I am not working right now. I am on family leave to help care for Thad. No one else can be with him overnight and that is when I work (10PM - 8AM) I am off for three months, which puts my return to work date as mid-September. As things stand now, Thad may well still be here then. If he is, and ifI still need to be home with him, we'll see if I can change my work schedule to during the days and maybe part time. Not sure right now and I will deal with that when the time comes.

Tuesday, July 01, 2008

Updates and Changes

My friends whose baby had the cancer of the liver unfortuntely lost that baby a few weeks ago. Everything was tried, but nothing helped. The cancer was just too much. They are working thru their grief and looking at future children. Both their own biological children and adoption. Their son, even though he is gone now, touched so many people. His father is currently workng on writing a book about the whole experience. I think I'll be one of the first to get it when he gets it out. I'm sure I'll laugh and cry all over again.

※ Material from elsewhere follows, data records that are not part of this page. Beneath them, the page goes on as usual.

-- ==== Sys2Proof/Machine/Scheduler.lean ====
section
/-! DEFINITION. The egress scheduler (07_scheduling.md R190 to R195, R200 to R203). -/

namespace Sys2Proof.Machine

/-! Charged bytes (R195). -/

/-- A packet may begin on its egress port (06 R165): cut-through, or whole and not in HBM. -/
def QEnt.eligible (e : QEnt) (h : Held) : Bool := e.cut || (h.done && h.spill != .hbm && h.spill != .stage)

/-- The payload bytes of a packet as an egress sees it: its frame's length once it is whole, else as fixed at the head. -/
def Held.outLen (h : Held) : Nat := if h.done then h.pkt.payload.length else h.pkt.len

/-- The bytes by which a routed copy's VLAN tag lengthens (then shortens) its frame (04 R110). -/
def vlanDelta (h : Held) (rw : Rewrite) : Nat × Nat :=
  match h.frame with
  | some f =>
    let et := beAt h.pkt.payload 12 2
    let tagged := et == 0x8100 || et == 0x88A8
    if !f.routed then (0, 0) else if rw.vlan = 0 then (0, if tagged then 4 else 0) else (if tagged then 0 else 4, 0)
  | none => (0, 0)

/-- The frame or payload bytes that a copy carries. -/
def copyLen (h : Held) (rw : Rewrite) : Nat := h.outLen + (vlanDelta h rw).1 - (vlanDelta h rw).2

/-- Charged bytes of a copy on its port (R195). -/
def Dev.charged (d : Dev) (e : QEnt) (h : Held) : Nat :=
  if d.isEth e.lp then copyLen h e.rw + 24 else cellsOf (copyLen h e.rw) * 64

/-! Time gates (R200 to R203). -/

/-- The gate list of a port: durations and masks. -/
def Dev.gateList (d : Dev) (lp : Nat) : List (Nat × Nat) :=
  let cfg := d.rd .schGateCfg lp
  (upto (fld cfg 28 16)).map fun i =>
    let w := d.rd .schGateEnt (lpDie lp * 4096 + (fld cfg 11 0 + i) % 4096)
    (fld w 23 8, fld w 7 0)

/-- The sum of durations. -/
def gateCycle (l : List (Nat × Nat)) : Nat := l.foldl (fun n e => n + e.1) 0

/-- The list from the entry in force at a position, with what is left of it first; the entries passed come after the rest
in their order, and what is spent of the entry in force comes last. -/
def gateTurn (passed : List (Nat × Nat)) : List (Nat × Nat) → Nat → List (Nat × Nat)
  | [], _ => []
  | e :: t, p =>
    if p < e.1 then (e.1 - p, e.2) :: t ++ passed ++ [(p, e.2)] else gateTurn (passed ++ [e]) t (p - e.1)

/-- Bells until the run of entries that open class c ends; none: it never does. An entry of duration 0 holds no bell. -/
def gateRun (c : Nat) : List (Nat × Nat) → Option Nat
  | [] => none
  | e :: t => if e.1 = 0 then gateRun c t else if bit e.2 c then (gateRun c t).map (· + e.1) else some 0

/-- The gate of a class at a port. -/
inductive Gate where
  /-- Always open, or never closing. -/
  | clear
  | shut
  /-- Open until this bell. -/
  | till (bell : Nat)
deriving DecidableEq, Repr

/-- The gate of class c of a port at the last bell fired (R200, R202). -/
def Dev.gate (d : Dev) (lp c : Nat) : Gate :=
  if !d.rdB .schGateCfg lp 31 then .clear
  else
    let l := d.gateList lp
    let n := gateCycle l
    if n = 0 then .shut
    else
      let pos := ((d.time.bell + 2 ^ 64 - d.rdN .schGatePhase lp) % 2 ^ 64) % n
      match gateRun c (gateTurn [] l pos) with
      | none => .clear
      | some 0 => .shut
      | some k => .till (d.time.bell + k)

/-- The estimated transmission of b charged bytes ends by bell n (R202): rate in Gb/s is bits in each ns. -/
def Dev.fits (d : Dev) (lp b n : Nat) : Bool :=
  decide (d.time.now * d.rate lp + b * 8 * nsUnit ≤ n * d.period * nsUnit * d.rate lp)

/-! Ready queues (R190). -/

/-- The packet at the head of a queue's FIFO of a VC, if it is eligible. -/
def Dev.front (d : Dev) (q v : Nat) : Option (QEnt × Held) :=
  match SMap.getD d.keep.queues (q * 8 + v) [] with
  | e :: _ =>
    match d.held e.pid with
    | some h => if e.eligible h then some (e, h) else none
    | none => none
  | [] => none

/-- A queue is ready for a VC: its eligible head is admitted by the gate of its class. -/
def Dev.queueReady (d : Dev) (lp c q v : Nat) : Bool :=
  match d.front q v with
  | some (e, h) =>
    match d.gate lp c with
    | .clear => true
    | .shut => false
    | .till n => d.fits lp (d.charged e h) n
  | none => false

/-- A head whose class is open and that does not fit is counted once in SCH_GATE_WAIT (R202). -/
def Dev.gateWaitOne (d : Dev) (lp c q v : Nat) : Dev :=
  match d.front q v, d.gate lp c with
  | some (e, h), .till n =>
    if d.fits lp (d.charged e h) n || d.sch.waited.contains (e.pid, lp) then d
    else
      let d := { d with sch := { d.sch with waited := (e.pid, lp) :: d.sch.waited } }
      (d.bump .schGateWait (lpDie lp)).ocu (lpDie lp) 16 { lp := some lp, tclass := some c } 1
  | _, _ => d

/-! Shapers (R190, R194). -/

/-- What a shaper lets through: conforming, or in excess. -/
structure Shaper where
  shape : Bool
  excess : Bool
  rate : Nat
  tok : Int

def Shaper.conf (x : Shaper) : Bool := !x.shape || (x.rate != 0 && decide (0 < x.tok))
def Shaper.allow (x : Shaper) (excess : Bool) : Bool := x.conf || (excess && x.excess && x.rate != 0)

/-- The shaper of a leaf, of a node, of a port; a default queue has none. -/
def Dev.queueShaper (d : Dev) (q : Nat) : Shaper :=
  let die := q / 10240
  let l := q % 10240
  if l ≥ 8192 then ⟨false, false, 0, 0⟩
  else
    let w0 := d.entW 6 0 die l 0
    ⟨bit w0 29, bit w0 30, bits (d.entW 6 0 die l 2) 21 0, (d.leafBucket die l).tok⟩

def Dev.nodeShaper (d : Dev) (die s : Nat) : Shaper :=
  if !d.nodeValid die s then ⟨false, false, 0, 0⟩
  else
    let w0 := d.entW 7 0 die s 0
    ⟨bit w0 27, bit w0 30, bits (d.entW 7 0 die s 2) 21 0, (d.nodeBucket die s).tok⟩

def Dev.portBucket (d : Dev) (lp : Nat) : Bucket :=
  d.bucket d.sch.portTok lp (d.rdF .schPortShape lp 21 0) (d.rdF .schPortBurst lp 23 0)

def Dev.portShaper (d : Dev) (lp : Nat) : Shaper :=
  ⟨d.rdB .schPortShape lp 31, false, d.rdF .schPortShape lp 21 0, (d.portBucket lp).tok⟩

/-- Weights (R187): a default queue's is its node's dflt_weight; 1 for an invalid node. -/
def Dev.queueWeight (d : Dev) (s q : Nat) : Nat :=
  let die := q / 10240
  let l := q % 10240
  if l < 8192 then bits (d.entW 6 0 die l 1) 9 0
  else if d.nodeValid die s then bits (d.entW 7 0 die s 1) 25 16 else 1

def Dev.nodeWeight (d : Dev) (die s : Nat) : Nat := if d.nodeValid die s then bits (d.entW 7 0 die s 1) 9 0 else 1

def Dev.nodeStrict (d : Dev) (die s : Nat) : Nat := if d.nodeValid die s then bits (d.entW 7 0 die s 0) 29 28 else 0

/-! Selection (R190). -/

/-- The first of a list with the least start tag. -/
def minTag (tag : Nat → Nat) : List Nat → Option Nat
  | [] => none
  | a :: t =>
    match minTag tag t with
    | some b => if tagLt (tag b) (tag a) then some b else some a
    | none => some a

/-- A selection: queue, node, whether the node passed at the port in excess, and the queue in its node. -/
structure Choice where
  q : Nat
  s : Nat
  nodeExcess : Bool
  queueExcess : Bool

/-- pick_queue of node s: leaves in ascending order rank before the default queue. -/
def Dev.pickQueue (d : Dev) (lp s v : Nat) (nodeExcess : Bool) : Option Choice :=
  let ready := (d.nodeQueues (lpDie lp) s).filter fun q => d.queueReady lp (s % 8) q v
  let pick := fun excess => minTag d.queueTag (ready.filter fun q => (d.queueShaper q).allow excess)
  match pick false with
  | some q => some ⟨q, s, nodeExcess, false⟩
  | none => (pick true).map fun q => ⟨q, s, nodeExcess, true⟩

/-- The weighted nodes of a port by ascending start tag, ties to the lower node. -/
def Dev.byTag (d : Dev) (die : Nat) : Nat → List Nat → List Nat
  | 0, _ => []
  | k + 1, l =>
    match minTag (fun s => SMap.getD d.sch.nodeS (die * 2048 + s) 0) l with
    | some s => s :: d.byTag die k (l.filter (· != s))
    | none => []

/-- select of a port for VC v. -/
def Dev.select (d : Dev) (lp v : Nat) : Option Choice :=
  if !(d.portShaper lp).conf then none
  else
    let die := lpDie lp
    let nodes := (upto 8).map fun c => lpJ lp * 8 + c
    let strict := [1, 2, 3].filterMap fun lvl => nodes.find? fun s => d.nodeStrict die s == lvl
    let weighted := d.byTag die 8 (nodes.filter fun s => d.nodeStrict die s == 0)
    let a := (strict.filter fun s => (d.nodeShaper die s).conf).findSome? fun s => d.pickQueue lp s v false
    let pass := fun ex => (weighted.filter fun s => (d.nodeShaper die s).allow ex).findSome? fun s => d.pickQueue lp s v ex
    match a with
    | some c => some c
    | none =>
      match pass false with
      | some c => some c
      | none => pass true

/-! Charging and tags (R191, R192). -/

/-- b bytes taken from the shapers that the selection passed within their rates, and from the port's. A shaper with
shape_en = 0 is not charged: its tokens stay as they are, for R194 bounds how far tokens fall (DEDUCED, assumption 143). -/
def Dev.charge (d : Dev) (lp b : Nat) (c : Choice) : Dev :=
  let die := lpDie lp
  let l := c.q % 10240
  let d := if l < 8192 && !c.queueExcess && (d.queueShaper c.q).shape then
      { d with sch := { d.sch with leafTok := SMap.insert (die * 8192 + l) ((d.leafBucket die l).take b) d.sch.leafTok } }
    else d
  let d := if !c.nodeExcess && (d.nodeShaper die c.s).shape then
      { d with sch := { d.sch with nodeTok := SMap.insert (die * 2048 + c.s) ((d.nodeBucket die c.s).take b) d.sch.nodeTok } }
    else d
  if (d.portShaper lp).shape then
    { d with sch := { d.sch with portTok := SMap.insert lp ((d.portBucket lp).take b) d.sch.portTok } }
  else d

/-- A start tag after b bytes at a weight. -/
def tagAfter (x b weight : Nat) : Nat := (x + b * 1024 / weight) % 2 ^ 48

/-- Virtual times and start tags after a selection (R191); strict nodes carry no start tag. -/
def Dev.schAdvance (d : Dev) (lp b : Nat) (c : Choice) : Dev :=
  let die := lpDie lp
  let n := die * 2048 + c.s
  let x := d.queueTag c.q
  let d := { d with sch := { d.sch with nodeV := SMap.put d.sch.nodeV n 0 x } }
  let d := d.setQueueTag c.q (tagAfter x b (d.queueWeight c.s c.q))
  if d.nodeStrict die c.s ≠ 0 then d
  else
    let y := SMap.getD d.sch.nodeS n 0
    { d with sch := { d.sch with portV := SMap.put d.sch.portV lp 0 y,
                                 nodeS := SMap.put d.sch.nodeS n 0 (tagAfter y b (d.nodeWeight die c.s)) } }

/-- The head of a queue's FIFO goes to the port's slot of the VC. -/
def Dev.toSlot (d : Dev) (lp v q : Nat) (closes : Option Nat) : Dev :=
  match SMap.getD d.keep.queues (q * 8 + v) [] with
  | e :: es =>
    { d with keep := { d.keep with queues := SMap.put d.keep.queues (q * 8 + v) [] es,
                                   slots := SMap.insert (lp * 8 + v) ⟨e, 0, closes, 0⟩ d.keep.slots },
             sch := { d.sch with waited := d.sch.waited.filter fun w => !(w.1 == e.pid && w.2 == lp) } }
  | [] => d

/-- A selection is made for VC v of a port whose slot is empty. -/
def Dev.schedule (d : Dev) (lp v : Nat) : Dev :=
  if (SMap.find? d.keep.slots (lp * 8 + v)).isSome then d
  else
    let die := lpDie lp
    let d := (upto 8).foldl (fun d c =>
      (d.nodeQueues die (lpJ lp * 8 + c)).foldl (fun d q => d.gateWaitOne lp c q v) d) d
    match d.select lp v with
    | none => d
    | some c =>
      match d.front c.q v with
      | none => d
      | some (e, h) =>
        let b := d.charged e h
        let closes := match d.gate lp (c.s % 8) with
          | .till n => some n
          | _ => none
        let d := (d.charge lp b c).schAdvance lp b c
        let d := if c.nodeExcess || c.queueExcess then
            (d.bump .schExcessSel die).ocu die 15 { lp := some lp, tclass := some (c.s % 8) } 1
          else d
        d.toSlot lp v c.q closes

/-- SCHEDULER_SELECT. -/
def execSchedulerSelect (lp : Fin 2048) (vc : Fin 6) (s : State) : Host.Outcome State Fault Refusal :=
  .next (s.on fun d => d.schedule lp vc)

end Sys2Proof.Machine
end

If you've been to my blog space before, you know I have always been Becky S. Now I'm Becky L. My long time boyfriend and I finally got married. And did so in a very short amount of time. The reason for the quick marriage: he's dying. His liver is failing and we don't know how much time he has left. At one time the doctors thought he had about a week. But that was three weeks ago. He is still here, so we take each day as it comes. For now, just having the time together is all that matters.